-- ==== Sys2Proof/Laws/Memory.lean ====
section
/-! SUPPORT. The laws of memory: reading after writing, what a write leaves alone, and that every operation keeps the
canonical form. -/
namespace Sys2Proof.Machine

/-! ### One byte -/

theorem memWfFrom_some_lt {l k : Nat} {m : Memory} (h : memWfFrom (some l) m = true) (hk : k ≤ l) :
    memWfFrom (some k) m = true := by
  cases m with
  | nil => rfl
  | cons c m =>
    obtain ⟨a, b⟩ := c
    simp only [memWfFrom, Bool.and_eq_true, decide_eq_true_eq] at h ⊢
    exact ⟨⟨by omega, h.1.2⟩, h.2⟩

theorem memWfFrom_none {l : Nat} {m : Memory} (h : memWfFrom (some l) m = true) : memWfFrom none m = true := by
  cases m with
  | nil => rfl
  | cons c m =>
    obtain ⟨a, b⟩ := c
    simp only [memWfFrom, Bool.and_eq_true, decide_eq_true_eq] at h ⊢
    exact ⟨h.1.2, h.2⟩

theorem memGet_of_lt {l k : Nat} {m : Memory} (h : memWfFrom (some l) m = true) (hk : k ≤ l) : memGet m k = memDefault := by
  cases m with
  | nil => rfl
  | cons c m =>
    obtain ⟨a, b⟩ := c
    simp only [memWfFrom, Bool.and_eq_true, decide_eq_true_eq] at h
    simp [memGet, show k ≠ a by omega, show k < a by omega]

/-- Reading any byte after one is written. -/
theorem memGet_memSet (m : Memory) (k j : Nat) (v : Byte) (h : m.wf = true) :
    memGet (memSet m k v) j = if j = k then v else memGet m j := by
  have aux : ∀ (o : Option Nat) (m : Memory), memWfFrom o m = true →
      memGet (memSet m k v) j = if j = k then v else memGet m j := by
    intro o m
    induction m generalizing o with
    | nil =>
      intro _
      by_cases hv : v = memDefault
      · simp [memSet, hv, memGet]
      · simp only [memSet, hv, if_false, memGet]
        split <;> simp_all
    | cons c m ih =>
      intro h
      obtain ⟨a, b⟩ := c
      have hm : memWfFrom (some a) m = true := by
        cases o <;> simp only [memWfFrom, Bool.and_eq_true] at h <;> exact h.2
      have ih := ih _ hm
      by_cases h1 : k < a
      · by_cases hv : v = memDefault
        · simp only [memSet, h1, hv, if_true]
          by_cases hj : j = k
          · subst hj; simp [memGet, show j ≠ a by omega, h1]
          · simp [hj]
        · simp only [memSet, h1, hv, if_true, if_false, memGet]
          by_cases hj : j = k
          · simp [hj]
          · simp only [hj, if_false]
            split
            · simp [show j ≠ a by omega, show j < a by omega]
            · rfl
      · by_cases h2 : k = a
        · subst h2
          by_cases hv : v = memDefault
          · simp only [memSet, Nat.lt_irrefl, hv, if_true, if_false]
            by_cases hj : j = k
            · simp [hj, memGet_of_lt hm (Nat.le_refl _)]
            · simp only [hj, if_false, memGet]
              by_cases hl : j < k
              · simp [hl, memGet_of_lt hm (Nat.le_of_lt hl)]
              · simp [hl]
          · simp only [memSet, Nat.lt_irrefl, hv, if_true, if_false, memGet]
            by_cases hj : j = k <;> simp [hj]
        · simp only [memSet, h1, h2, if_false, memGet]
          by_cases hj : j = a
          · simp [hj, show a ≠ k by omega]
          · simp only [hj, if_false]
            by_cases hl : j < a
            · simp [hl, show j ≠ k by omega]
            · simp [hl, ih]
  exact aux none m h

theorem memSet_wfFrom (k : Nat) (v : Byte) : ∀ (o : Option Nat) (m : Memory), memWfFrom o m = true →
    (∀ l, o = some l → l < k) → memWfFrom o (memSet m k v) = true := by
  intro o m
  induction m generalizing o with
  | nil =>
    intro _ hl
    by_cases hv : v = memDefault
    · simp [memSet, hv, memWfFrom]
    · cases o with
      | none => simp [memSet, hv, memWfFrom]
      | some l => simp [memSet, hv, memWfFrom, hl l rfl]
  | cons c m ih =>
    intro h hl
    obtain ⟨a, b⟩ := c
    have hm : memWfFrom (some a) m = true := by
      cases o <;> simp only [memWfFrom, Bool.and_eq_true] at h <;> exact h.2
    have hb : b ≠ memDefault := by
      cases o <;> simp only [memWfFrom, Bool.and_eq_true, bne_iff_ne] at h
      · exact h.1
      · exact h.1.2
    by_cases h1 : k < a
    · by_cases hv : v = memDefault
      · simpa [memSet, h1, hv] using h
      · cases o with
        | none => simp [memSet, h1, hv, memWfFrom, hm, hb]
        | some l => simp [memSet, h1, hv, memWfFrom, hm, hb, hl l rfl]
    · by_cases h2 : k = a
      · subst h2
        by_cases hv : v = memDefault
        · simp only [memSet, Nat.lt_irrefl, hv, if_true, if_false]
          cases o with
          | none => exact memWfFrom_none hm
          | some l => exact memWfFrom_some_lt hm (Nat.le_of_lt (hl l rfl))
        · cases o with
          | none => simp [memSet, hv, memWfFrom, hm]
          | some l => simp [memSet, hv, memWfFrom, hm, hl l rfl]
      · have := ih (some a) hm (fun l hl => by cases hl; omega)
        cases o with
        | none => simp [memSet, h1, h2, memWfFrom, this, hb]
        | some l =>
          simp only [memWfFrom, Bool.and_eq_true, decide_eq_true_eq] at h
          simp [memSet, h1, h2, memWfFrom, this, hb, h.1.1]

/-- Writing a byte keeps the canonical form. -/
theorem memSet_wf (m : Memory) (k : Nat) (v : Byte) (h : m.wf = true) : (memSet m k v).wf = true :=
  memSet_wfFrom k v none m h (fun _ hl => nomatch hl)

/-! ### Several bytes -/

/-- Writing bytes keeps the canonical form. -/
theorem memWrite_wf (m : Memory) (k : Nat) (bs : List Byte) (h : m.wf = true) : (memWrite m k bs).wf = true := by
  induction bs generalizing m k with
  | nil => exact h
  | cons b bs ih => exact ih _ _ (memSet_wf m k b h)

/-- Reading any byte after bytes are written. -/
theorem memGet_memWrite (m : Memory) (k j : Nat) (bs : List Byte) (h : m.wf = true) :
    memGet (memWrite m k bs) j = if k ≤ j ∧ j < k + bs.length then bs.getD (j - k) 0 else memGet m j := by
  induction bs generalizing m k with
  | nil => simp [memWrite, show ¬ (k ≤ j ∧ j < k) by omega]
  | cons b bs ih =>
    simp only [memWrite]
    rw [ih _ _ (memSet_wf m k b h), memGet_memSet m k j b h]
    simp only [List.length_cons]
    by_cases hj : j = k
    · subst hj; simp
    · by_cases hr : k + 1 ≤ j ∧ j < k + 1 + bs.length
      · rw [if_pos hr, if_pos (by omega)]
        rw [show j - k = j - (k + 1) + 1 by omega]; simp
      · rw [if_neg hr, if_neg hj, if_neg (by omega)]

theorem memRead_length (m : Memory) (k n : Nat) : (memRead m k n).length = n := by
  induction n generalizing k with
  | zero => rfl
  | succ n ih => simp [memRead, ih]

theorem memRead_getD (m : Memory) (k n i : Nat) (h : i < n) : (memRead m k n).getD i 0 = memGet m (k + i) := by
  induction n generalizing k i with
  | zero => omega
  | succ n ih =>
    cases i with
    | zero => simp [memRead]
    | succ i => simp only [memRead, List.getD_cons_succ]; rw [ih _ _ (by omega)]; congr 1; omega

/-- Two memories that agree on the bytes read give the same bytes. -/
theorem memRead_congr (m m' : Memory) (k n : Nat) (h : ∀ j, k ≤ j → j < k + n → memGet m j = memGet m' j) :
    memRead m k n = memRead m' k n := by
  induction n generalizing k with
  | zero => rfl
  | succ n ih =>
    simp only [memRead]
    rw [h k (Nat.le_refl _) (by omega), ih (k + 1) (fun j h1 h2 => h j (by omega) (by omega))]

/-- Bytes written and read back. -/
theorem memRead_memWrite (m : Memory) (k : Nat) (bs : List Byte) (h : m.wf = true) :
    memRead (memWrite m k bs) k bs.length = bs := by
  apply List.ext_getElem
  · simp [memRead_length]
  · intro i h1 h2
    rw [← List.getD_eq_getElem _ 0 h1, memRead_getD _ _ _ _ h2, memGet_memWrite _ _ _ _ h,
      if_pos ⟨by omega, by omega⟩, show k + i - k = i by omega, List.getD_eq_getElem _ 0 h2]

/-- A write elsewhere leaves what is read as it was. -/
theorem memRead_memWrite_apart (m : Memory) (k j n : Nat) (bs : List Byte) (h : m.wf = true)
    (ha : j + n ≤ k ∨ k + bs.length ≤ j) : memRead (memWrite m k bs) j n = memRead m j n :=
  memRead_congr _ _ _ _ (fun i h1 h2 => by
    rw [memGet_memWrite _ _ _ _ h, if_neg (by omega)])

/-! ### Words -/

theorem leBytes_length (n v : Nat) : (leBytes n v).length = n := by
  induction n generalizing v with
  | zero => rfl
  | succ n ih => simp [leBytes, ih]

theorem leNat_leBytes (n v : Nat) : leNat (leBytes n v) = v % 256 ^ n := by
  induction n generalizing v with
  | zero => simp [leBytes, leNat, Nat.mod_one]
  | succ n ih =>
    rw [leBytes, leNat, ih, BitVec.toNat_ofNat, show (256 : Nat) ^ (n + 1) = 256 * 256 ^ n from Nat.pow_succ', Nat.mod_mul]

/-- A word stored and read back. -/
theorem memWord_store (m : Memory) (k : Nat) (v : BitVec 32) (h : m.wf = true) :
    memWord (memWrite m k (leBytes 4 v.toNat)) k = v := by
  unfold memWord
  have := memRead_memWrite m k (leBytes 4 v.toNat) h
  rw [leBytes_length] at this
  rw [this, leNat_leBytes]
  apply BitVec.eq_of_toNat_eq
  simp
  omega

/-- A doubleword stored and read back. -/
theorem memDword_store (m : Memory) (k : Nat) (v : BitVec 64) (h : m.wf = true) :
    memDword (memWrite m k (leBytes 8 v.toNat)) k = v := by
  unfold memDword
  have := memRead_memWrite m k (leBytes 8 v.toNat) h
  rw [leBytes_length] at this
  rw [this, leNat_leBytes]
  apply BitVec.eq_of_toNat_eq
  simp
  omega

/-- A word stored elsewhere leaves a word as it was. -/
theorem memWord_store_apart (m : Memory) (k j : Nat) (v : BitVec 32) (h : m.wf = true) (ha : j + 4 ≤ k ∨ k + 4 ≤ j) :
    memWord (memWrite m k (leBytes 4 v.toNat)) j = memWord m j := by
  unfold memWord
  rw [memRead_memWrite_apart _ _ _ _ _ h (by rw [leBytes_length]; exact ha)]

end Sys2Proof.Machine
end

──────────────────────────────

• [WHAT TO PRODUCE]: Search the listing above for the lines with "theorem memRead_getD (m" and "memRead m k n = memRead m' k n := by", then output those lines and all lines between them exactly.

• [OUTPUT FOR THIS EXERCISE]:
theorem memRead_getD (m : Memory) (k n i : Nat) (h : i < n) : (memRead m k n).getD i 0 = memGet m (k + i) := by
  induction n generalizing k i with
  | zero => omega
  | succ n ih =>
    cases i with
    | zero => simp [memRead]
    | succ i => simp only [memRead, List.getD_cons_succ]; rw [ih _ _ (by omega)]; congr 1; omega

/-- Two memories that agree on the bytes read give the same bytes. -/
theorem memRead_congr (m m' : Memory) (k n : Nat) (h : ∀ j, k ≤ j → j < k + n → memGet m j = memGet m' j) :
    memRead m k n = memRead m' k n := by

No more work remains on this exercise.